Saved entries
----
/-- 41_scheduler.md R133, 42_sequencer.md R152: the output stays on exactly `U` ns, the cycle is
complete, the schedule moves on, and a requested shutdown stops the loop. (At `M = 0` the on-time is a
free value, log 25.) -/
def Obligations.BlankDoneCompletesTheCycle : Prop :=
  ∀ s : State, s.agent = .scheduler → s.mode = .running → s.fsm = .blanking →
    s.bus.pinsActive = true → s.bus.oe = true →
    let off := s.bus.now + s.cfg.onTimeTu
    (1 ≤ s.cfg.baseClockMhz.toNat →
      off = s.bus.now + s.cfg.onUnitNs.toNat * s.cfg.baseClockMhz.toNat) ∧
    exec .blankDone s = .next { s with
      bus := { s.bus with
        oe := false, now := off, wave := { time := off, line := .oe, value := false } :: s.bus.wave }
      lastResult := .complete
      pos := s.pos.succ (s.cfg.panelRows.toNat / 2) s.cfg.colorDepth.toNat
      fsm := .idle
      mode := if s.shutdownReq then .stopped else .running
      shutdownReq := false, reply := .silent }

/-- 41_scheduler.md R120: exactly these transitions; a fatal error or a reset also leads to `Idle`
(60_exceptions.md R192, 70_reset_and_hazards.md R216). -/
def Obligations.FsmChangesOnlyByItsTransitions : Prop :=
  ∀ s t : State, step s = .next t → t.fsm ≠ s.fsm →
    (s.mode = .running ∧
      ((s.fsm = .idle ∧ t.fsm = .selectPlane) ∨
       (s.fsm = .selectPlane ∧ t.fsm = .shifting ∧ s.env.ready = true) ∨
       (s.fsm = .selectPlane ∧ t.fsm = .idle ∧ s.env.ready = false ∧ t.lastResult = .skipped) ∨
       (s.fsm = .shifting ∧ t.fsm = .latching) ∨
       (s.fsm = .latching ∧ t.fsm = .blanking) ∨
       (s.fsm = .blanking ∧ t.fsm = .idle ∧ t.lastResult = .complete))) ∨
    (t.fsm = .idle ∧ (t.mode = .faulted ∨ s.nextIsReset))

/-- 41_scheduler.md R127, 43_framebuffer.md R163 (a): the active buffer changes only at a frame
boundary, by one flip that clears the request, or by a reset. -/
def Obligations.SwapOnlyAtAFrameBoundary : Prop :=
  ∀ s t : State, step s = .next t → t.activeBuf ≠ s.activeBuf →
    s.nextIsReset ∨
    (s.mode = .running ∧ s.fsm = .idle ∧ s.pos = Pos.origin ∧ s.swapPending = true ∧
      s.shutdownReq = false ∧ t.activeBuf = !s.activeBuf ∧ t.swapPending = false ∧
      t.fsm = .selectPlane)

/-! ## The schedule -/

/-- 41_scheduler.md R123: the planes due at `t` are exactly `first(t)` to `N − 1`. -/
def Obligations.PlanesAreDueFromTheFirstOn : Prop :=
  ∀ depth p t : Nat, 1 ≤ depth → p < depth → t < 2 ^ (depth - 1) →
    (planeDue depth p t = true ↔ t % 2 ^ (depth - 1 - p) = 0) ∧
    (planeDue depth p t = true ↔ firstPlane depth t ≤ p)

/-- 41_scheduler.md R122, R124: plane `p` is visited `2^p` times in the `2^N − 1` slots of a row-scan
period, and every slot holds a plane. -/
def Obligations.PlaneIsVisitedTwoToItsIndexTimes : Prop :=
  ∀ depth : Nat, 1 ≤ depth →
    (slots depth).length = 2 ^ depth - 1 ∧ (∀ p ∈ slots depth, p < depth) ∧
    ∀ p, p < depth → (slots depth).count p = 2 ^ p

/-- 41_scheduler.md R126: `succ` keeps a position of the schedule a position of the schedule. -/
def Obligations.SuccessorKeepsPositionsValid : Prop :=
  ∀ (rows depth : Nat) (p : Pos), rows ≤ 65536 → depth ≤ 16 → p.Valid rows depth →
    (p.succ rows depth).Valid rows depth

/-- 41_scheduler.md R125, R126, R134: from the origin, `R·S` successors service every row address in
ascending order with the slots of a row-scan period, and come back to the origin. -/
def Obligations.ScheduleIsRowMajorAndReturns : Prop :=
  ∀ rows depth : Nat, 1 ≤ rows → rows ≤ 32768 → 1 ≤ depth → depth ≤ 16 →
    (Pos.succ rows depth)^[rows * (2 ^ depth - 1)] Pos.origin = Pos.origin ∧
    ((List.range (rows * (2 ^ depth - 1))).map fun k =>
      (((Pos.succ rows depth)^[k] Pos.origin).row.toNat,
        ((Pos.succ rows depth)^[k] Pos.origin).plane.toNat)) =
      (List.range rows).flatMap fun r => (slots depth).map fun p => (r, p)

/-! ## Sequencer -/

/-- 42_sequencer.md R140 to R152, asked for on its own (log 5, log 6; log 7 for a `W` no `INIT` accepts;
stalls in tu, log 3, log 13): the five phases of one cycle, every event with its time, whatever the lines
were. -/
def Obligations.EmitRunsOneWholeCycle : Prop :=
  ∀ (plane : BitVec 8) (row : BitVec 16) (s : State), s.agent = .sequencer → s.fsm = .selectPlane →
    s.trainBusy = false → row.toNat < s.cfg.panelRows.toNat / 2 → plane.toNat < s.cfg.colorDepth.toNat →
    (∀ k, k < (s.cfg.rowPixels.toNat + 31) / 32 → s.env.stallOf k ≤ s.cfg.slackTu) →
    let complete := s.bus.now + ((List.range ((s.cfg.rowPixels.toNat + 31) / 32)).map s.env.stallOf).sum
      + s.cfg.rowPixels.toNat * (1000 * s.divCfg.toNat)
    let rise := complete + s.cfg.latchDelayTu
    let fall := rise + s.cfg.latchPulseTu
    let off := fall + s.cfg.onTimeTu
    ∃ t, exec (.emit plane row) s = .next t ∧
      t = { s with bus := t.bus, lastResult := .complete, reply := .cycleResult .complete } ∧
      t.bus = { s.bus with
        oe := false, lat := false
        clk := s.bus.clk && s.cfg.rowPixels.toNat == 0
        data := if s.cfg.rowPixels.toNat = 0 then s.bus.data else s.rowbuf.word (s.cfg.rowPixels.toNat - 1)
        addr := t.bus.addr, now := off
        wave := (if s.bus.pinsActive then
            (driveEvent s.bus.now .oe s.bus.oe false
              ++ addrEvents s.bus.now s.cfg.addressLines s.bus.addr row
              ++ trainEvents s.bus.now (500 * s.divCfg.toNat) s.env.stallOf s.rowbuf.word s.bus.clk
                  s.bus.data s.cfg.rowPixels.toNat
              ++ driveEvent rise .lat s.bus.lat true
              ++ ([{ time := fall, line := .lat, value := false }, { time := fall, line := .oe, value := true },
                  { time := off, line := .oe, value := false }] : List Event)).reverse
          else []) ++ s.bus.wave } ∧
      (∀ i, t.bus.addr.getLsbD i =
        if i < s.cfg.addressLines ∧ i < 16 then row.getLsbD i else s.bus.addr.getLsbD i) ∧
      (s.bus.pinsActive = true → s.bus.clk = false →
        risingClocks t.bus.wave = risingClocks s.bus.wave + s.cfg.rowPixels.toNat)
----
* _YOUR INSTRUCTIONS_:
Look above for the line holding "wave := (if s.bus.pinsActive then". Print it and every line after it, exactly, through the line holding "if i < s.cfg.addressLines".

* _WRITTEN ANSWER_:
        wave := (if s.bus.pinsActive then
            (driveEvent s.bus.now .oe s.bus.oe false
              ++ addrEvents s.bus.now s.cfg.addressLines s.bus.addr row
              ++ trainEvents s.bus.now (500 * s.divCfg.toNat) s.env.stallOf s.rowbuf.word s.bus.clk
                  s.bus.data s.cfg.rowPixels.toNat
              ++ driveEvent rise .lat s.bus.lat true
              ++ ([{ time := fall, line := .lat, value := false }, { time := fall, line := .oe, value := true },
                  { time := off, line := .oe, value := false }] : List Event)).reverse
          else []) ++ s.bus.wave } ∧
      (∀ i, t.bus.addr.getLsbD i =
        if i < s.cfg.addressLines ∧ i < 16 then row.getLsbD i else s.bus.addr.getLsbD i) ∧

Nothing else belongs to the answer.